Diese öffentliche Umarmung Rangnicks und die freundliche, aber bestimmte Zurückweisung von Hasenhüttl waren der Auftakt für fünf Monate seitdem, in dem die Geschichte zum Dauerthema wurde, bei dem die Beteiligten wie beim Auftakt oft nicht mit gemeinsamer Zunge redeten. Spätestens als Hasenhüttl sich öffentlich bereit für die Vertragsverlängerung zeigte und dann Rangnick das Tempo rausnahm, wurde es endgültig absurd. Dass man es bei dem Thema nicht geschafft hat, von Anfang mit gemeinsamer Zunge zu reden und entsprechend klar zu kommunizieren, müssen sich die Beteiligten vorwerfen lassen, weil es unnötig Unruhe in den Verein und auch in die Mannschaft brachte, bei der im Unterton schon zu hören war, dass sie das Thema beschäftigte. Klar, wenn man darauf auch permanent angesprochen wird.

Sonstso

Insgesamt, das zeigen auch die Themen um die Mannschaft, Grüppchenbildung und Verträge, ist RB Leipzig im zweiten Jahr Bundesliga auf dem Weg zu einem ganz normalen Bundesligisten. Bzw. auf dem Weg zu einem Verein, der die ganz normalen Probleme eines Bundesligisten hat, der zum obersten Drittel der Liga gehören will. Wobei dabei auch noch als Element dazu kommt, dass RB Leipzig erstmals sportlich nicht wächst, sondern irgendwo ankommt, wo es nicht mehr viel weiter nach oben geht.

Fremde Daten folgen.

@[simp] theorem State.emit_fuse (s : State) (o : Out) : (State.emit s o).fuse = s.fuse := rfl
@[simp] theorem State.emit_nvm (s : State) (o : Out) : (State.emit s o).nvm = s.nvm := rfl
@[simp] theorem State.emit_pwr (s : State) (o : Out) : (State.emit s o).pwr = s.pwr := rfl
@[simp] theorem State.emit_fp (s : State) (o : Out) : (State.emit s o).fp = s.fp := rfl
@[simp] theorem State.emit_kw (s : State) (o : Out) : (State.emit s o).kw = s.kw := rfl
@[simp] theorem State.emit_flows (s : State) (o : Out) : (State.emit s o).flows = s.flows := rfl
@[simp] theorem State.emit_cyo (s : State) (o : Out) : (State.emit s o).cyo = s.cyo := rfl
@[simp] theorem State.emit_ben (s : State) (o : Out) : (State.emit s o).ben = s.ben := rfl
@[simp] theorem State.emit_bist (s : State) (o : Out) : (State.emit s o).bist = s.bist := rfl
@[simp] theorem State.emit_page (s : State) (o : Out) : (State.emit s o).page = s.page := rfl
@[simp] theorem State.emit_ward (s : State) (o : Out) : (State.emit s o).ward = s.ward := rfl
@[simp] theorem State.emit_spdm (s : State) (o : Out) : (State.emit s o).spdm = s.spdm := rfl
@[simp] theorem State.emit_hasp (s : State) (o : Out) : (State.emit s o).hasp = s.hasp := rfl
@[simp] theorem State.emit_clk (s : State) (o : Out) : (State.emit s o).clk = s.clk := rfl
@[simp] theorem State.emit_gate (s : State) (o : Out) : (State.emit s o).gate = s.gate := rfl
@[simp] theorem State.emit_dl (s : State) (o : Out) : (State.emit s o).dl = s.dl := rfl
@[simp] theorem State.emit_link (s : State) (o : Out) : (State.emit s o).link = s.link := rfl
@[simp] theorem State.emit_lc (s : State) (o : Out) : (State.emit s o).lc = s.lc := rfl
@[simp] theorem State.emit_rx (s : State) (o : Out) : (State.emit s o).rx = s.rx := rfl
@[simp] theorem State.emit_eng (s : State) (o : Out) : (State.emit s o).eng = s.eng := rfl
@[simp] theorem State.emit_ql (s : State) (o : Out) : (State.emit s o).ql = s.ql := rfl
@[simp] theorem State.emit_cal (s : State) (o : Out) : (State.emit s o).cal = s.cal := rfl
@[simp] theorem State.emit_kn (s : State) (o : Out) : (State.emit s o).kn = s.kn := rfl
@[simp] theorem State.emit_diag (s : State) (o : Out) : (State.emit s o).diag = s.diag := rfl
@[simp] theorem State.emit_mon (s : State) (o : Out) : (State.emit s o).mon = s.mon := rfl
@[simp] theorem State.emit_pending (s : State) (o : Out) : (State.emit s o).pending = s.pending := rfl
@[simp] theorem State.emit_draws (s : State) (o : Out) : (State.emit s o).draws = s.draws := rfl
@[simp] theorem State.emit_time (s : State) (o : Out) : (State.emit s o).time = s.time := rfl
@[simp] theorem State.emit_porNs (s : State) (o : Out) : (State.emit s o).porNs = s.porNs := rfl

@[simp] theorem State.drawn_fuse (s : State) : (State.drawn s).fuse = s.fuse := rfl
@[simp] theorem State.drawn_nvm (s : State) : (State.drawn s).nvm = s.nvm := rfl
@[simp] theorem State.drawn_pwr (s : State) : (State.drawn s).pwr = s.pwr := rfl
@[simp] theorem State.drawn_fp (s : State) : (State.drawn s).fp = s.fp := rfl
@[simp] theorem State.drawn_kw (s : State) : (State.drawn s).kw = s.kw := rfl
@[simp] theorem State.drawn_flows (s : State) : (State.drawn s).flows = s.flows := rfl
@[simp] theorem State.drawn_cyo (s : State) : (State.drawn s).cyo = s.cyo := rfl
@[simp] theorem State.drawn_ben (s : State) : (State.drawn s).ben = s.ben := rfl
@[simp] theorem State.drawn_bist (s : State) : (State.drawn s).bist = s.bist := rfl
@[simp] theorem State.drawn_page (s : State) : (State.drawn s).page = s.page := rfl
@[simp] theorem State.drawn_ward (s : State) : (State.drawn s).ward = s.ward := rfl
@[simp] theorem State.drawn_spdm (s : State) : (State.drawn s).spdm = s.spdm := rfl
@[simp] theorem State.drawn_hasp (s : State) : (State.drawn s).hasp = s.hasp := rfl
@[simp] theorem State.drawn_clk (s : State) : (State.drawn s).clk = s.clk := rfl
@[simp] theorem State.drawn_gate (s : State) : (State.drawn s).gate = s.gate := rfl
@[simp] theorem State.drawn_dl (s : State) : (State.drawn s).dl = s.dl := rfl
@[simp] theorem State.drawn_link (s : State) : (State.drawn s).link = s.link := rfl
@[simp] theorem State.drawn_lc (s : State) : (State.drawn s).lc = s.lc := rfl
@[simp] theorem State.drawn_rx (s : State) : (State.drawn s).rx = s.rx := rfl
@[simp] theorem State.drawn_eng (s : State) : (State.drawn s).eng = s.eng := rfl
@[simp] theorem State.drawn_ql (s : State) : (State.drawn s).ql = s.ql := rfl
@[simp] theorem State.drawn_cal (s : State) : (State.drawn s).cal = s.cal := rfl
@[simp] theorem State.drawn_kn (s : State) : (State.drawn s).kn = s.kn := rfl
@[simp] theorem State.drawn_diag (s : State) : (State.drawn s).diag = s.diag := rfl
@[simp] theorem State.drawn_mon (s : State) : (State.drawn s).mon = s.mon := rfl
@[simp] theorem State.drawn_out (s : State) : (State.drawn s).out = s.out := rfl
@[simp] theorem State.drawn_pending (s : State) : (State.drawn s).pending = s.pending := rfl
@[simp] theorem State.drawn_time (s : State) : (State.drawn s).time = s.time := rfl
@[simp] theorem State.drawn_porNs (s : State) : (State.drawn s).porNs = s.porNs := rfl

Das man zu einem normalen Verein wird, trifft vielleicht auch auf die Fanentwicklungen bei einem in einer Großstadt beheimateten Verein zu. Die Zeit der Kuschelatmosphäre scheint erstmal vorbei zu sein. Die Verteilung auf zwei Insititutionen mit dem Fanverband und dem Fanprojekt schien ursprünglich eine gute Idee der Interessensvertretung für unterschiedliche Gruppen, scheint aber auch dazu zu führen, dass man nun stärker ‚die anderen‘ in den Fokus nehmen kann, wenn es Probleme gibt.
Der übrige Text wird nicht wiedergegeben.